Wednesday, September 1, 2010

Understanding Correlation

The idea of correlation can be confusing. Most of us have an idea of what seems correlated when we look at a stock chart, but this everyday idea of correlation can be very different from mathematical correlation.

Consider the following hypothetical chart of two stock indexes.

What would you guess is the correlation is between stocks indexes in this chart? Maybe 70% or 80%? They seem to move together quite a bit. When we focus on 1-year periods, the answer is a correlation of -0.2%! That's right – essentially no correlation.

However, if we look at rolling 5-year periods, the correlation is 88%. So, we get a completely different picture if we look at 1-year returns versus 5-year returns.

This discussion of 1-year and 5-year correlations can be confusing. After all, aren't we talking about 30 years here? Mathematical correlation in this context is about comparing two strings of numbers. We can make these two strings of numbers be 30 numbers long and consist of 1-year growth values, or we can make the strings 26 numbers long and consist of rolling 5-year growth values.

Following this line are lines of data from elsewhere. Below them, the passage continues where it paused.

-- ==== Sys2Proof/Certificates/Slice0/Obligations.lean ====
section
/-! DEFINITION. The statements for the provers: what a step does with the queue, what the commands of each family do and leave
unchanged, and invariants that every step keeps. Each docstring says in words what its statement says and cites the rules it rests on. -/

open Sys2Proof Sys2Proof.Machine

/-- A step runs the command at the front of the queue. For every command c and state s, a step of s with c at the front of its
queue is exec of c on s with the rest of the queue; on an empty queue the block idles for one tick and answers a next state (the
model's choice, log entry 4). (00_scope.md, opcode_table.json.) -/
def Obligations.StepRunsFrontCommand : Prop :=
  (∀ (c : Instr) (rest : List Instr) (s : State), step { s with pending := c :: rest } = exec c { s with pending := rest }) ∧
  (∀ s : State, s.pending = [] → step s = .next (idle s))

/-- Every step takes the front command and leaves the rest of the queue as it stood. For every state s, if a step answers a next
state t, then the queue of t is the queue of s without its front command: no command of the block drops, adds or reorders a
waiting command. (00_scope.md, opcode_table.json.) -/
def Obligations.StepConsumesQueueInOrder : Prop :=
  ∀ s t : State, step s = .next t → t.pending = s.pending.tail

/-- Every step keeps the stored registers in rising order, each stored at most once. For every state s whose stored registers
have strictly rising keys, if a step answers a next state t, then the stored registers of t have strictly rising keys.
(14_control.md R384, R385, R387.) -/
def Obligations.RegisterFileKeysRise : Prop :=
  ∀ s t : State, Safety.RegsRise s → step s = .next t → Safety.RegsRise t

/-- No step clears a blown fuse. For every state s, if a step answers a next state t, then every key hash programmed in s is
programmed in t, every revoked key stays revoked, the LMS key hash and its requirement stay, the anti-rollback count does not
fall and the debug lock stays blown: R482 says that each fuse bit can be blown once and is never cleared. (17_attic.md R464,
R477, R482.) -/
def Obligations.FusesAreNeverUnblown : Prop :=
  ∀ s t : State, step s = .next t → Safety.FusesGrow s.att.fuses t.att.fuses

/-- What reset leaves: BOOT, every register at its table's reset value, no context, no zone. In State.reset the device is in
BOOT; every stored register reads its reset value, and every copy of every register of the tables, its hardware-held fields
included, has the value that its table gives for reset, as a control core's view of it; ER_STAT.LOST is set; no context, queue,
namespace or zone exists; the queue of commands is empty and the stored registers have rising keys. (18_bring_up.md R486, R508;
16_power_thermal.md R456; 14_control.md R407; 17_attic.md R484.) -/
def Obligations.ResetIsTheReleaseOfPor : Prop :=
  State.reset.pw.mode = mBoot ∧ (∀ r : Ref, rd State.reset r = r.rst) ∧
  (∀ d, d ∈ allRegs → ∀ i j, i < d.n1 → j < d.n2 →
    regValue (.core 0) State.reset { d := d, i := i, j := j } = d.rstOf (if d.n1 = 1 then j else i) j) ∧
  State.reset.rs.last = 1 ∧ rdb State.reset R.erStat 16 = true ∧
  State.reset.ce.ctxs = [] ∧ State.reset.ce.sqs = [] ∧ State.reset.ze.nss = [] ∧ State.reset.ze.zones = [] ∧ State.reset.pending = [] ∧
  Safety.RegsRise State.reset

/-- Doorbells move the tail of a submission queue and the head of a completion queue, and nothing else. For a function that is
present, enabled and not being taken away: a tail doorbell within the queue's size records the tail and appends as many entries
as it has moved; a head doorbell within the queue's size records the head. Every other queue, and every part of the device but
the command engine, stays as it is. (03_queues.md R82; 04_tenants.md R121.) -/
def Obligations.DoorbellsAreRecorded : Prop :=
  (∀ (s : State) (fn q tail : Nat) (es : List Entry) (sq : Sq), sqOf s fn q = some sq → bellOn s fn = true → tail < sq.size →
    ∃ t, exec (.sqTailDoorbell fn q tail es) s = .next t ∧
      sqOf t fn q = some { sq with tail := tail, entries := sq.entries ++ padEntries ((tail + sq.size - sq.tail) % sq.size) es } ∧
      (∀ fn' q', qKey fn' q' ≠ qKey fn q → sqOf t fn' q' = sqOf s fn' q') ∧
      t = { s with ce := { s.ce with sqs := t.ce.sqs } }) ∧
  (∀ (s : State) (fn q head : Nat) (cq : Cq), cqOf s fn q = some cq → bellOn s fn = true → head < cq.size →
    ∃ t, exec (.cqHeadDoorbell fn q head) s = .next t ∧ cqOf t fn q = some { cq with head := head } ∧
      (∀ fn' q', qKey fn' q' ≠ qKey fn q → cqOf t fn' q' = cqOf s fn' q') ∧
      t = { s with ce := { s.ce with cqs := t.ce.cqs } })

/-- A round brings the shares that were set into force, and fetches into a free context. Every function that the command engine
lists has, after a round, the share in force that was set for it (R130). Where one function alone has queues, and only its admin
queue, with one entry waiting on a working controller in service, the round fetches that entry into an admin context that was
free (which one, the spec leaves open). Nothing outside the command engine, the event record and the free-value counter changes.
(04_tenants.md R122, R128 to R131.) -/
def Obligations.RoundBringsSettingsIntoForce : Prop :=
  (∀ (s : State) (fn : Nat) (f : Fn), tfind s.ce.fns fn = some f →
    ∃ t, exec .arbitrationRound s = .next t ∧ (fnOf t fn).inForce = f.share ∧
      t = { s with ce := t.ce, rf := t.rf, att := { s.att with evrec := t.att.evrec }, free := t.free }) ∧
  (∀ (s : State) (fn : Nat) (e : Entry) (q : Sq), s.ce.sqs = [(qKey fn 0, q)] → q.entries = [e] → fetching s = true →
    fetchable s q = true → fnLive (fnOf s fn) = true → s.ce.ctxs = [] → 0 < roundLimit s →
    ∃ t c, exec .arbitrationRound s = .next t ∧ c < ioCtx ∧
      ctxOf t c = some { fn := fn, sqid := 0, fgen := (fnOf s fn).gen, epoch := q.epoch, e := e } ∧
      sqOf t fn 0 = some { q with entries := [], head := (q.head + 1) % q.size, live := q.live ++ [c] })

/-- A fetched command whose checks pass starts; an admin command goes to firmware. A context that is fetched, of the present
generation, in a queue that is not frozen, that no Continue is resuming, and behind only started commands, outside a hold-up: an
admin command with no fault of R110 is STARTED in firmware; a fast-path I/O command (not run by firmware) with no fault of R111
on a namespace attached to its function, in a mode that admits it, is STARTED with nothing else of it changed. (03_queues.md
R78, R80, R110, R111; 04_tenants.md R126.) -/
def Obligations.CommandsStartInOrder : Prop :=
  (∀ (s : State) (c : Nat) (x : Ctx) (q : Sq), ctxOf s c = some x → sqOf s x.fn x.sqid = some q → x.st = .fetched → x.tunnel = false →
    ctxFresh s x = true → q.frozen = none → q.resuming = none → s.gr.holdup = false → earlierStarted s c x = true → x.sqid = 0 → adminFault s x = none →
    ∃ t y, exec (.commandStarted c) s = .next t ∧ ctxOf t c = some y ∧ y.st = .started ∧ y.inFw = true ∧ y.e = x.e) ∧
  (∀ (s : State) (c : Nat) (x : Ctx) (q : Sq), ctxOf s c = some x → sqOf s x.fn x.sqid = some q → x.st = .fetched → x.tunnel = false →
    ctxFresh s x = true → q.frozen = none → q.resuming = none → s.gr.holdup = false → earlierStarted s c x = true → x.sqid ≠ 0 →
    ioOpcodes.contains x.e.opc = true → fwRun x.e.opc = false → x.e.fuse = 0 → nsGranted s x.fn x.e.nsid = true → safeBars s x.e = false →
    sglFault x.e = none → ioFieldFault s x.e = none →
    ∃ t, exec (.commandStarted c) s = .next t ∧ ctxOf t c = some { x with st := .started } ∧
      (∀ i, i ≠ c → ctxOf t i = ctxOf s i) ∧ t = { s with ce := { s.ce with ctxs := t.ce.ctxs } })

There is always a way to look at the numbers to get the result you want. As the saying goes, there are lies, damned lies, and statistics.


  1. I don't think that means correlation is a useless investment statistic. What happens when you have a portfolio of the two stocks in equal proportions and rebalance annually? I bet it's a smoother curve than either stock's and the return will be higher too. The reason we are interested in correlation is to manage a portfolio by taking advantage of rebalancing over shorter time periods than 5 years.

    If we took actual 25 year rolling returns I bet every investment type / asset class would have correlation near +1 since over that long a time, just about everything goes up.

    But your point is well taken, Michael, it is essential to understand how correlation works and how it is useful.

  2. @Canadian Investor: You're right. Correlation definitely has its uses. My main point is that if two quantities are uncorrelated, it doesn't mean that they have no relationship to each other.

    For example, if you choose a number uniformly at random between -10 and +10 this number is uncorrelated with its own square. But, these two quantities are obviously related in that you can calculate the second from the first.